7 Ways to Avoid Paying Taxes On Your 401k Withdrawal (2024)

7 Ways to Avoid Paying Taxes On Your 401k Withdrawal

When you take money out of a typical 401(k), the IRS taxes that money as if it were ordinary income. The amount of tax you pay depends on your tax bracket. If you get a bigger dividend, you can expect to pay more tax. If you are under 59 1/2 years old, you may have to pay a 10% penalty on the distribution.

You don't have to pay taxes on the money in your 401k if you roll it over into an IRA or a new employer's 401k (k). If you have at least $1,000 when you leave your job, you can put it into a new retirement plan without paying taxes on it.
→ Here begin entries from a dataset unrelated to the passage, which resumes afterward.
/-- SET_NOTIFY (R181) and CLEAR_EVENTS (R180): a set that names a kind the part does not define is refused and changes
nothing; else the notify set is the set named, or the named kinds are unlatched and no other, and STORE_EMPTY latches
again at once while no slot is free. -/
def Obligations.EventRequests : Prop :=
  ∀ (r : Request) (a b : Byte) (set : Word) (s : State), s.admits r → r.fields = [a, b] → set = a ++ b →
    (set.getLsbD 0 = true ∨ set.getLsbD 14 = true ∨ set.getLsbD 15 = true →
      exec (.setNotify r) s = .next ((s.tookRequest 9 r).answered r 9 .badValue []) ∧
      exec (.clearEvents r) s = .next ((s.tookRequest 8 r).answered r 8 .badValue [])) ∧
    (set.getLsbD 0 = false → set.getLsbD 14 = false → set.getLsbD 15 = false →
      exec (.setNotify r) s = .next { (s.tookRequest 9 r).answered r 9 .ok [] with
        latch := { s.latch with notify := set } } ∧
      ∃ latched : Vector (Option Occurrence) 13,
        (∀ k : EventKind, latched[k.index] = if set.getLsbD k.number then none else s.latch.latched[k.index]) ∧
        ∃ cleared : State, cleared = { s.tookRequest 8 r with latch := { s.latch with latched := latched } } ∧
        (set.getLsbD 4 = false ∨ s.latch.storeEmpty = false →
          exec (.clearEvents r) s = .next (cleared.answered r 8 .ok [])) ∧
        (set.getLsbD 4 = true → s.latch.storeEmpty = true → ∃ again : State,
          again = { cleared with latch := { s.latch with
            latched := latched.set EventKind.storeEmpty.index (some ⟨0, s.sweep.number⟩) } } ∧
          (names s.latch.notify .storeEmpty = false → exec (.clearEvents r) s = .next (again.answered r 8 .ok [])) ∧
          (names s.latch.notify .storeEmpty = true → s.mgmt.items.length + s.mgmt.reserved.length < 7 →
            exec (.clearEvents r) s = .next ((again.pushMq (.event .storeEmpty s.sweep.number 0)).answered r 8 .ok [])) ∧
          (names s.latch.notify .storeEmpty = true → 7 ≤ s.mgmt.items.length + s.mgmt.reserved.length →
            exec (.clearEvents r) s = .next ((again.count .noticeLost).answered r 8 .ok []))))

/-- FORCE_REPORT (R59) and FLUSH_CLASS (R88): force pending on every enabled channel of the range and no other; every
report of the class queue discarded, counted and its channel's gap set, or its drop notice put off as the supply of choices
says (notes/assumptions/16), its slots free. -/
def Obligations.ForceAndFlush : Prop :=
  (∀ (r : Request) (a b c d : Byte) (first count : Nat) (s : State), s.admits r → r.fields = [a, b, c, d] →
    first = a.toNat * 256 + b.toNat → count = c.toNat * 256 + d.toNat →
    (count = 0 → exec (.forceReport r) s = .next ((s.tookRequest 13 r).answered r 13 .badValue [])) ∧
    (1 ≤ count → 256 < first + count →
      exec (.forceReport r) s = .next ((s.tookRequest 13 r).answered r 13 .badIndex [])) ∧
    (1 ≤ count → first + count ≤ 256 → ∃ n, n = ((List.finRange 256).filter (fun i =>
          s.chanCfg[i].enabled && decide (first ≤ i.val) && decide (i.val < first + count))).length ∧
      ∃ runs : Vector ChanRuntime 256,
        (∀ i : Fin 256, runs[i] = if s.chanCfg[i].enabled = true ∧ first ≤ i.val ∧ i.val < first + count then
          { s.chanRun[i] with forcePending := true } else s.chanRun[i]) ∧
        exec (.forceReport r) s = .next { (s.tookRequest 13 r).answered r 13 .ok (be16 n) with chanRun := runs })) ∧
  (∀ (r : Request) (a : Byte) (s : State), s.admits r → r.fields = [a] →
    (4 ≤ a.toNat → exec (.flushClass r) s = .next ((s.tookRequest 14 r).answered r 14 .badValue [])) ∧
    (∀ k : ReportClass, a = k.code → ∃ t, exec (.flushClass r) s = .next t ∧
      t.queue k = [] ∧ (∀ j, j ≠ k → t.queue j = s.queue j) ∧ t.store.free = s.store.free + (s.queue k).length ∧
      t.counter (.reportsDropped k) = min 4294967295 (s.counter (.reportsDropped k) + (s.queue k).length) ∧
      (∀ i : Fin 256, t.chanRun[i] = { s.chanRun[i] with
        gap := s.chanRun[i].gap || (s.queue k).any (fun x => x.channel == i && decide (i ∉ s.choice.lateDrops)) }) ∧
      t.drops = s.drops ++ ((s.queue k).map Report.channel).filter (fun i => decide (i ∈ s.choice.lateDrops)) ∧
      (t.latch.storeEmpty = if s.queue k = [] then s.latch.storeEmpty else false) ∧
      t.mgmt = ((s.tookRequest 14 r).answered r 14 .ok (be16 (s.queue k).length)).mgmt ∧
      t.latch.latched = s.latch.latched ∧ t.uplink = s.uplink ∧ t.conf = s.conf ∧ t.sweep = s.sweep ∧
      t.chanCfg = s.chanCfg ∧ t.nodeRun = s.nodeRun ∧ t.links = s.links))

/-- What every one of the 23 requests meets before its own rule, addressed (R149, R151): with no free slot in MQ it is
discarded, counted and raised; with a part reset pending it is answered BUSY; with the wrong length BAD_FORMAT. -/
def Obligations.RequestChecks : Prop :=
  ∀ (c : Instr) (code : Byte) (r : Request) (s : State), requestOf c = some (code, r) → r.broadcast = false →
    (8 ≤ s.mgmt.items.length + s.mgmt.reserved.length → exec c s =
      .next (((s.tookRequest code r).count .requestDropped).raise .requestDrop 0 s.sweep.number)) ∧
    (s.mgmt.items.length + s.mgmt.reserved.length < 8 →
      (s.mgmt.resetPending.isSome = true → exec c s = .next ((s.tookRequest code r).answered r code .busy [])) ∧
      (s.mgmt.resetPending = none → badLength code r.fields →
        exec c s = .next ((s.tookRequest code r).answered r code .badFormat [])))

/-- Broadcast requests (R152): ignored and counted when the code is not one of the four, the length is wrong, the part is
unassigned or a reset is pending, or a field is out of range; else START_SWEEPS, STOP_SWEEPS, CLEAR_EVENTS and FORCE_REPORT
act as they do addressed, with no response.

UNKNOWN_REQUEST (R149, R151, R152): a payload below 2 bytes is counted in LENGTH_ERRORS of TU; an addressed unknown code
is answered UNKNOWN_REQUEST, or BUSY with a reset pending; a broadcast one is ignored and counted. -/
def Obligations.BroadcastAndUnknownRequests : Prop :=
  (∀ (c : Instr) (code : Byte) (r : Request) (s : State), requestOf c = some (code, r) → r.broadcast = true →
     ((code.toNat ≠ 8 ∧ code.toNat ≠ 10 ∧ code.toNat ≠ 11 ∧ code.toNat ≠ 13) ∨ badLength code r.fields ∨ s.trunk.own = 0 ∨
         s.mgmt.resetPending.isSome = true →
       exec c s = .next ((s.tookRequest code r).count .broadcastIgnored)) ∧
     (c = .startSweeps r → r.fields = [] → s.trunk.own ≠ 0 → s.mgmt.resetPending = none →
       (s.sweep.state = .stopped → s.settings.source = .localTimer →
         exec c s = .next ((s.tookRequest 10 r).trigger (s.sweep.number + 1))) ∧
       (s.sweep.state = .stopped → s.settings.source = .trunk → exec c s = .next { s.tookRequest 10 r with
         sweep := { s.sweep with state := .quiet, supervision := some (2 * s.settings.period) } }) ∧
       (s.sweep.state ≠ .stopped → exec c s = .next (s.tookRequest 10 r)))) ∧
  (∀ (r : Request) (s : State), r.broadcast = true → s.trunk.own ≠ 0 → s.mgmt.resetPending = none →
     (r.fields = [] →
       (s.sweep.state = .stopped → exec (.stopSweeps r) s = .next (s.tookRequest 11 r)) ∧
       (s.sweep.state = .quiet → exec (.stopSweeps r) s = .next { s.tookRequest 11 r with
         sweep := { s.sweep with state := .stopped, oneShot := false, supervision := none } }) ∧
       (s.sweep.state = .collecting →
         exec (.stopSweeps r) s = .next ((s.tookRequest 11 r).sweepClose .stop))) ∧
     (∀ (a b : Byte) (set : Word), r.fields = [a, b] → set = a ++ b →
       (set.getLsbD 0 = true ∨ set.getLsbD 14 = true ∨ set.getLsbD 15 = true →
         exec (.clearEvents r) s = .next ((s.tookRequest 8 r).count .broadcastIgnored)) ∧
       (set.getLsbD 0 = false → set.getLsbD 14 = false → set.getLsbD 15 = false →
         ∃ latched : Vector (Option Occurrence) 13,
           (∀ k : EventKind, latched[k.index] = if set.getLsbD k.number then none else s.latch.latched[k.index]) ∧
           ∃ cleared : State, cleared = { s.tookRequest 8 r with latch := { s.latch with latched := latched } } ∧
           exec (.clearEvents r) s = .next (if set.getLsbD 4 && s.latch.storeEmpty then
             cleared.raise .storeEmpty 0 s.sweep.number else cleared))) ∧
     (∀ (a b c d : Byte) (first count : Nat), r.fields = [a, b, c, d] → first = a.toNat * 256 + b.toNat →
       count = c.toNat * 256 + d.toNat →
       (count = 0 ∨ 256 < first + count →
         exec (.forceReport r) s = .next ((s.tookRequest 13 r).count .broadcastIgnored)) ∧
       (1 ≤ count → first + count ≤ 256 → ∃ runs : Vector ChanRuntime 256,
         (∀ i : Fin 256, runs[i] = if s.chanCfg[i].enabled = true ∧ first ≤ i.val ∧ i.val < first + count then
           { s.chanRun[i] with forcePending := true } else s.chanRun[i]) ∧
         exec (.forceReport r) s = .next { s.tookRequest 13 r with chanRun := runs }))) ∧
  (∀ (broadcast : Bool) (payload : List Byte) (s : State), s.inbox.executor = [⟨broadcast, payload⟩] →
     ∃ s0 : State, s0 = { s with inbox := { s.inbox with executor := [] } } ∧
     (payload.length < 2 → exec (.unknownRequest broadcast payload) s = .next (s0.count (.lengthErrors .tu))) ∧
     (∀ tag code rest, payload = tag :: code :: rest → code.toNat = 0 ∨ 23 < code.toNat →
       (broadcast = true → exec (.unknownRequest broadcast payload) s = .next (s0.count .broadcastIgnored)) ∧
       (broadcast = false → s.mgmt.items.length + s.mgmt.reserved.length < 8 → exec (.unknownRequest broadcast payload) s =
         .next (s0.pushMq (.response tag code (if s.mgmt.resetPending = none then .unknownRequest else .busy) []))) ∧
       (broadcast = false → 8 ≤ s.mgmt.items.length + s.mgmt.reserved.length → exec (.unknownRequest broadcast payload) s =
         .next ((s0.count .requestDropped).raise .requestDrop 0 s.sweep.number))))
You can also avoid paying taxes by taking a 401(k) loan instead of a 401(k) withdrawal, giving to charity, or making Roth contributions. If you want to get your 401(k) money without paying taxes, there are some things you can do to avoid or lower your tax burden.

Here's how you can do that.

Read more: When Are Taxes Due? 2023 Filing & Extension Deadlines
Watch Video: How Can I Avoid Paying Taxes On My 401k Withdrawal?
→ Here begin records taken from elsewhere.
@[simp] theorem State.setNodeRun_now : (s.setNodeRun i r).now = s.now := rfl
@[simp] theorem State.setNodeRun_sweep : (s.setNodeRun i r).sweep = s.sweep := rfl
@[simp] theorem State.setNodeRun_nodeCfg : (s.setNodeRun i r).nodeCfg = s.nodeCfg := rfl
@[simp] theorem State.setNodeRun_chanCfg : (s.setNodeRun i r).chanCfg = s.chanCfg := rfl
@[simp] theorem State.setNodeRun_chanRun : (s.setNodeRun i r).chanRun = s.chanRun := rfl
@[simp] theorem State.setNodeRun_settings : (s.setNodeRun i r).settings = s.settings := rfl
@[simp] theorem State.setNodeRun_store : (s.setNodeRun i r).store = s.store := rfl
@[simp] theorem State.setNodeRun_uplink : (s.setNodeRun i r).uplink = s.uplink := rfl
@[simp] theorem State.setNodeRun_conf : (s.setNodeRun i r).conf = s.conf := rfl
@[simp] theorem State.setNodeRun_links : (s.setNodeRun i r).links = s.links := rfl
@[simp] theorem State.setNodeRun_trunk : (s.setNodeRun i r).trunk = s.trunk := rfl
@[simp] theorem State.setNodeRun_mgmt : (s.setNodeRun i r).mgmt = s.mgmt := rfl
@[simp] theorem State.setNodeRun_relay : (s.setNodeRun i r).relay = s.relay := rfl
@[simp] theorem State.setNodeRun_latch : (s.setNodeRun i r).latch = s.latch := rfl
@[simp] theorem State.setNodeRun_bank : (s.setNodeRun i r).bank = s.bank := rfl
@[simp] theorem State.setNodeRun_inbox : (s.setNodeRun i r).inbox = s.inbox := rfl
@[simp] theorem State.setNodeRun_handed : (s.setNodeRun i r).handed = s.handed := rfl
@[simp] theorem State.setNodeRun_notices : (s.setNodeRun i r).notices = s.notices := rfl
@[simp] theorem State.setNodeRun_drops : (s.setNodeRun i r).drops = s.drops := rfl
@[simp] theorem State.setNodeRun_choices : (s.setNodeRun i r).choices = s.choices := rfl
@[simp] theorem State.setNodeRun_pending : (s.setNodeRun i r).pending = s.pending := rfl

end

/-! ### `setChanRun` -/

section

variable (s : State) (c : Fin 256) (r : ChanRuntime)

@[simp] theorem State.setChanRun_now : (s.setChanRun c r).now = s.now := rfl
@[simp] theorem State.setChanRun_sweep : (s.setChanRun c r).sweep = s.sweep := rfl
@[simp] theorem State.setChanRun_nodeCfg : (s.setChanRun c r).nodeCfg = s.nodeCfg := rfl
@[simp] theorem State.setChanRun_nodeRun : (s.setChanRun c r).nodeRun = s.nodeRun := rfl
@[simp] theorem State.setChanRun_chanCfg : (s.setChanRun c r).chanCfg = s.chanCfg := rfl
@[simp] theorem State.setChanRun_settings : (s.setChanRun c r).settings = s.settings := rfl
@[simp] theorem State.setChanRun_store : (s.setChanRun c r).store = s.store := rfl
@[simp] theorem State.setChanRun_uplink : (s.setChanRun c r).uplink = s.uplink := rfl
@[simp] theorem State.setChanRun_conf : (s.setChanRun c r).conf = s.conf := rfl
@[simp] theorem State.setChanRun_links : (s.setChanRun c r).links = s.links := rfl
@[simp] theorem State.setChanRun_trunk : (s.setChanRun c r).trunk = s.trunk := rfl
@[simp] theorem State.setChanRun_mgmt : (s.setChanRun c r).mgmt = s.mgmt := rfl
@[simp] theorem State.setChanRun_relay : (s.setChanRun c r).relay = s.relay := rfl
@[simp] theorem State.setChanRun_latch : (s.setChanRun c r).latch = s.latch := rfl
@[simp] theorem State.setChanRun_bank : (s.setChanRun c r).bank = s.bank := rfl
@[simp] theorem State.setChanRun_inbox : (s.setChanRun c r).inbox = s.inbox := rfl
@[simp] theorem State.setChanRun_handed : (s.setChanRun c r).handed = s.handed := rfl
@[simp] theorem State.setChanRun_notices : (s.setChanRun c r).notices = s.notices := rfl
@[simp] theorem State.setChanRun_drops : (s.setChanRun c r).drops = s.drops := rfl
@[simp] theorem State.setChanRun_choices : (s.setChanRun c r).choices = s.choices := rfl
@[simp] theorem State.setChanRun_pending : (s.setChanRun c r).pending = s.pending := rfl

end

/-! ### `dropNotice` -/

section

variable (s : State) (c : Fin 256)

@[simp] theorem State.dropNotice_now : (s.dropNotice c).now = s.now := rfl
@[simp] theorem State.dropNotice_sweep : (s.dropNotice c).sweep = s.sweep := rfl
@[simp] theorem State.dropNotice_nodeCfg : (s.dropNotice c).nodeCfg = s.nodeCfg := rfl
@[simp] theorem State.dropNotice_nodeRun : (s.dropNotice c).nodeRun = s.nodeRun := rfl
@[simp] theorem State.dropNotice_chanCfg : (s.dropNotice c).chanCfg = s.chanCfg := rfl
@[simp] theorem State.dropNotice_settings : (s.dropNotice c).settings = s.settings := rfl
@[simp] theorem State.dropNotice_store : (s.dropNotice c).store = s.store := rfl
@[simp] theorem State.dropNotice_uplink : (s.dropNotice c).uplink = s.uplink := rfl
@[simp] theorem State.dropNotice_conf : (s.dropNotice c).conf = s.conf := rfl
@[simp] theorem State.dropNotice_links : (s.dropNotice c).links = s.links := rfl
@[simp] theorem State.dropNotice_trunk : (s.dropNotice c).trunk = s.trunk := rfl
@[simp] theorem State.dropNotice_mgmt : (s.dropNotice c).mgmt = s.mgmt := rfl
@[simp] theorem State.dropNotice_relay : (s.dropNotice c).relay = s.relay := rfl
@[simp] theorem State.dropNotice_latch : (s.dropNotice c).latch = s.latch := rfl
@[simp] theorem State.dropNotice_bank : (s.dropNotice c).bank = s.bank := rfl
@[simp] theorem State.dropNotice_inbox : (s.dropNotice c).inbox = s.inbox := rfl
@[simp] theorem State.dropNotice_handed : (s.dropNotice c).handed = s.handed := rfl
@[simp] theorem State.dropNotice_notices : (s.dropNotice c).notices = s.notices := rfl
@[simp] theorem State.dropNotice_drops : (s.dropNotice c).drops = s.drops := rfl
@[simp] theorem State.dropNotice_choices : (s.dropNotice c).choices = s.choices := rfl
@[simp] theorem State.dropNotice_pending : (s.dropNotice c).pending = s.pending := rfl

end

/-! ### `countBy` -/

section

variable (s : State) (c : Counter) (n : Nat)

@[simp] theorem State.countBy_now : (s.countBy c n).now = s.now := rfl
@[simp] theorem State.countBy_sweep : (s.countBy c n).sweep = s.sweep := rfl
@[simp] theorem State.countBy_nodeCfg : (s.countBy c n).nodeCfg = s.nodeCfg := rfl
@[simp] theorem State.countBy_nodeRun : (s.countBy c n).nodeRun = s.nodeRun := rfl
@[simp] theorem State.countBy_chanCfg : (s.countBy c n).chanCfg = s.chanCfg := rfl
@[simp] theorem State.countBy_chanRun : (s.countBy c n).chanRun = s.chanRun := rfl
@[simp] theorem State.countBy_settings : (s.countBy c n).settings = s.settings := rfl
@[simp] theorem State.countBy_store : (s.countBy c n).store = s.store := rfl
@[simp] theorem State.countBy_uplink : (s.countBy c n).uplink = s.uplink := rfl
@[simp] theorem State.countBy_conf : (s.countBy c n).conf = s.conf := rfl
@[simp] theorem State.countBy_links : (s.countBy c n).links = s.links := rfl
@[simp] theorem State.countBy_trunk : (s.countBy c n).trunk = s.trunk := rfl
@[simp] theorem State.countBy_mgmt : (s.countBy c n).mgmt = s.mgmt := rfl
@[simp] theorem State.countBy_relay : (s.countBy c n).relay = s.relay := rfl
@[simp] theorem State.countBy_latch : (s.countBy c n).latch = s.latch := rfl
@[simp] theorem State.countBy_inbox : (s.countBy c n).inbox = s.inbox := rfl
@[simp] theorem State.countBy_handed : (s.countBy c n).handed = s.handed := rfl
@[simp] theorem State.countBy_notices : (s.countBy c n).notices = s.notices := rfl
@[simp] theorem State.countBy_drops : (s.countBy c n).drops = s.drops := rfl
@[simp] theorem State.countBy_choices : (s.countBy c n).choices = s.choices := rfl
@[simp] theorem State.countBy_pending : (s.countBy c n).pending = s.pending := rfl

end

/-! ### `count` -/

section

variable (s : State) (c : Counter)

@[simp] theorem State.count_now : (s.count c).now = s.now := rfl
@[simp] theorem State.count_sweep : (s.count c).sweep = s.sweep := rfl
@[simp] theorem State.count_nodeCfg : (s.count c).nodeCfg = s.nodeCfg := rfl
@[simp] theorem State.count_nodeRun : (s.count c).nodeRun = s.nodeRun := rfl
@[simp] theorem State.count_chanCfg : (s.count c).chanCfg = s.chanCfg := rfl
@[simp] theorem State.count_chanRun : (s.count c).chanRun = s.chanRun := rfl
@[simp] theorem State.count_settings : (s.count c).settings = s.settings := rfl
@[simp] theorem State.count_store : (s.count c).store = s.store := rfl
@[simp] theorem State.count_uplink : (s.count c).uplink = s.uplink := rfl
@[simp] theorem State.count_conf : (s.count c).conf = s.conf := rfl
@[simp] theorem State.count_links : (s.count c).links = s.links := rfl
@[simp] theorem State.count_trunk : (s.count c).trunk = s.trunk := rfl
@[simp] theorem State.count_mgmt : (s.count c).mgmt = s.mgmt := rfl
@[simp] theorem State.count_relay : (s.count c).relay = s.relay := rfl
@[simp] theorem State.count_latch : (s.count c).latch = s.latch := rfl
@[simp] theorem State.count_inbox : (s.count c).inbox = s.inbox := rfl
@[simp] theorem State.count_handed : (s.count c).handed = s.handed := rfl
@[simp] theorem State.count_notices : (s.count c).notices = s.notices := rfl
@[simp] theorem State.count_drops : (s.count c).drops = s.drops := rfl
@[simp] theorem State.count_choices : (s.count c).choices = s.choices := rfl
@[simp] theorem State.count_pending : (s.count c).pending = s.pending := rfl

end

/-! ### `pushMq` -/

section

variable (s : State) (i : MqItem)

@[simp] theorem State.pushMq_now : (s.pushMq i).now = s.now := rfl
@[simp] theorem State.pushMq_sweep : (s.pushMq i).sweep = s.sweep := rfl
@[simp] theorem State.pushMq_nodeCfg : (s.pushMq i).nodeCfg = s.nodeCfg := rfl
@[simp] theorem State.pushMq_nodeRun : (s.pushMq i).nodeRun = s.nodeRun := rfl
@[simp] theorem State.pushMq_chanCfg : (s.pushMq i).chanCfg = s.chanCfg := rfl
@[simp] theorem State.pushMq_chanRun : (s.pushMq i).chanRun = s.chanRun := rfl
@[simp] theorem State.pushMq_settings : (s.pushMq i).settings = s.settings := rfl
@[simp] theorem State.pushMq_store : (s.pushMq i).store = s.store := rfl
@[simp] theorem State.pushMq_uplink : (s.pushMq i).uplink = s.uplink := rfl
@[simp] theorem State.pushMq_conf : (s.pushMq i).conf = s.conf := rfl
@[simp] theorem State.pushMq_links : (s.pushMq i).links = s.links := rfl
@[simp] theorem State.pushMq_trunk : (s.pushMq i).trunk = s.trunk := rfl
@[simp] theorem State.pushMq_relay : (s.pushMq i).relay = s.relay := rfl
@[simp] theorem State.pushMq_latch : (s.pushMq i).latch = s.latch := rfl
@[simp] theorem State.pushMq_bank : (s.pushMq i).bank = s.bank := rfl
@[simp] theorem State.pushMq_inbox : (s.pushMq i).inbox = s.inbox := rfl
@[simp] theorem State.pushMq_handed : (s.pushMq i).handed = s.handed := rfl
@[simp] theorem State.pushMq_notices : (s.pushMq i).notices = s.notices := rfl
@[simp] theorem State.pushMq_drops : (s.pushMq i).drops = s.drops := rfl
@[simp] theorem State.pushMq_choices : (s.pushMq i).choices = s.choices := rfl
@[simp] theorem State.pushMq_pending : (s.pushMq i).pending = s.pending := rfl

end

/-! ### `reserve` -/

section

variable (s : State) (tag code : Byte)

@[simp] theorem State.reserve_now : (s.reserve tag code).now = s.now := rfl
@[simp] theorem State.reserve_sweep : (s.reserve tag code).sweep = s.sweep := rfl
@[simp] theorem State.reserve_nodeCfg : (s.reserve tag code).nodeCfg = s.nodeCfg := rfl
@[simp] theorem State.reserve_nodeRun : (s.reserve tag code).nodeRun = s.nodeRun := rfl
@[simp] theorem State.reserve_chanCfg : (s.reserve tag code).chanCfg = s.chanCfg := rfl
@[simp] theorem State.reserve_chanRun : (s.reserve tag code).chanRun = s.chanRun := rfl
@[simp] theorem State.reserve_settings : (s.reserve tag code).settings = s.settings := rfl
@[simp] theorem State.reserve_store : (s.reserve tag code).store = s.store := rfl
@[simp] theorem State.reserve_uplink : (s.reserve tag code).uplink = s.uplink := rfl
@[simp] theorem State.reserve_conf : (s.reserve tag code).conf = s.conf := rfl
@[simp] theorem State.reserve_links : (s.reserve tag code).links = s.links := rfl
@[simp] theorem State.reserve_trunk : (s.reserve tag code).trunk = s.trunk := rfl
@[simp] theorem State.reserve_relay : (s.reserve tag code).relay = s.relay := rfl
@[simp] theorem State.reserve_latch : (s.reserve tag code).latch = s.latch := rfl
@[simp] theorem State.reserve_bank : (s.reserve tag code).bank = s.bank := rfl
@[simp] theorem State.reserve_inbox : (s.reserve tag code).inbox = s.inbox := rfl
@[simp] theorem State.reserve_handed : (s.reserve tag code).handed = s.handed := rfl
@[simp] theorem State.reserve_notices : (s.reserve tag code).notices = s.notices := rfl
@[simp] theorem State.reserve_drops : (s.reserve tag code).drops = s.drops := rfl
@[simp] theorem State.reserve_choices : (s.reserve tag code).choices = s.choices := rfl
@[simp] theorem State.reserve_pending : (s.reserve tag code).pending = s.pending := rfl

end

/-! ### `setSession` -/

section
1. Consider Putting Money into a Roth IRA

If you think that your income in your golden years will put you in a higher tax bracket, you might want to move your money to a Roth account. Since this account was opened with money that was earned after taxes, any future withdrawals will not be taxed.

Even though this method doesn't let you completely avoid paying taxes, it does let you pay the tax when you put the money into your account. This way, you can avoid having to pay taxes on money you save in the future. You will not have to pay taxes on the money you get when you retire. A standard 401(k) plan, on the other hand, is paid for with money that has already been taxed, and any future withdrawals will be taxed at the regular income tax rate.
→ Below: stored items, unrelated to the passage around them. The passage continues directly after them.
@[simp] theorem State.channelClose_now : (s.channelClose c closing).now = s.now := by
  unfold State.channelClose; split
  · rfl
  · dsimp only; split
    · simp
    · split <;> simp
@[simp] theorem State.channelClose_sweep : (s.channelClose c closing).sweep = s.sweep := by
  unfold State.channelClose; split
  · rfl
  · dsimp only; split
    · simp
    · split <;> simp
@[simp] theorem State.channelClose_nodeCfg : (s.channelClose c closing).nodeCfg = s.nodeCfg := by
  unfold State.channelClose; split
  · rfl
  · dsimp only; split
    · simp
    · split <;> simp
@[simp] theorem State.channelClose_nodeRun : (s.channelClose c closing).nodeRun = s.nodeRun := by
  unfold State.channelClose; split
  · rfl
  · dsimp only; split
    · simp
    · split <;> simp
@[simp] theorem State.channelClose_chanCfg : (s.channelClose c closing).chanCfg = s.chanCfg := by
  unfold State.channelClose; split
  · rfl
  · dsimp only; split
    · simp
    · split <;> simp
@[simp] theorem State.channelClose_settings : (s.channelClose c closing).settings = s.settings := by
  unfold State.channelClose; split
  · rfl
  · dsimp only; split
    · simp
    · split <;> simp
@[simp] theorem State.channelClose_uplink : (s.channelClose c closing).uplink = s.uplink := by
  unfold State.channelClose; split
  · rfl
  · dsimp only; split
    · simp
    · split <;> simp
@[simp] theorem State.channelClose_conf : (s.channelClose c closing).conf = s.conf := by
  unfold State.channelClose; split
  · rfl
  · dsimp only; split
    · simp
    · split <;> simp
@[simp] theorem State.channelClose_links : (s.channelClose c closing).links = s.links := by
  unfold State.channelClose; split
  · rfl
  · dsimp only; split
    · simp
    · split <;> simp
@[simp] theorem State.channelClose_trunk : (s.channelClose c closing).trunk = s.trunk := by
  unfold State.channelClose; split
  · rfl
  · dsimp only; split
    · simp
    · split <;> simp
@[simp] theorem State.channelClose_relay : (s.channelClose c closing).relay = s.relay := by
  unfold State.channelClose; split
  · rfl
  · dsimp only; split
    · simp
    · split <;> simp
@[simp] theorem State.channelClose_inbox : (s.channelClose c closing).inbox = s.inbox := by
  unfold State.channelClose; split
  · rfl
  · dsimp only; split
    · simp
    · split <;> simp
@[simp] theorem State.channelClose_handed : (s.channelClose c closing).handed = s.handed := by
  unfold State.channelClose; split
  · rfl
  · dsimp only; split
    · simp
    · split <;> simp
@[simp] theorem State.channelClose_notices : (s.channelClose c closing).notices = s.notices := by
  unfold State.channelClose; split
  · rfl
  · dsimp only; split
    · simp
    · split <;> simp
@[simp] theorem State.channelClose_drops : (s.channelClose c closing).drops = s.drops := by
  unfold State.channelClose; split
  · rfl
  · dsimp only; split
    · simp
    · split <;> simp
@[simp] theorem State.channelClose_choices : (s.channelClose c closing).choices = s.choices := by
  unfold State.channelClose; split
  · rfl
  · dsimp only; split
    · simp
    · split <;> simp
@[simp] theorem State.channelClose_pending : (s.channelClose c closing).pending = s.pending := by
  unfold State.channelClose; split
  · rfl
  · dsimp only; split
    · simp
    · split <;> simp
2. Stay in the Lowest Tax Bracket You Can

To pay the least amount of tax when taking money out of your 401(k), try to keep your taxable income at a lower tax rate. Taking distributions up to the top of your tax bracket will keep you from moving into the next tax bracket with a higher tax rate. For example, a 401(k) account holder can reduce the amount of money they have to take out of their account by using a combination of Roth and cash savings along with their 401(k).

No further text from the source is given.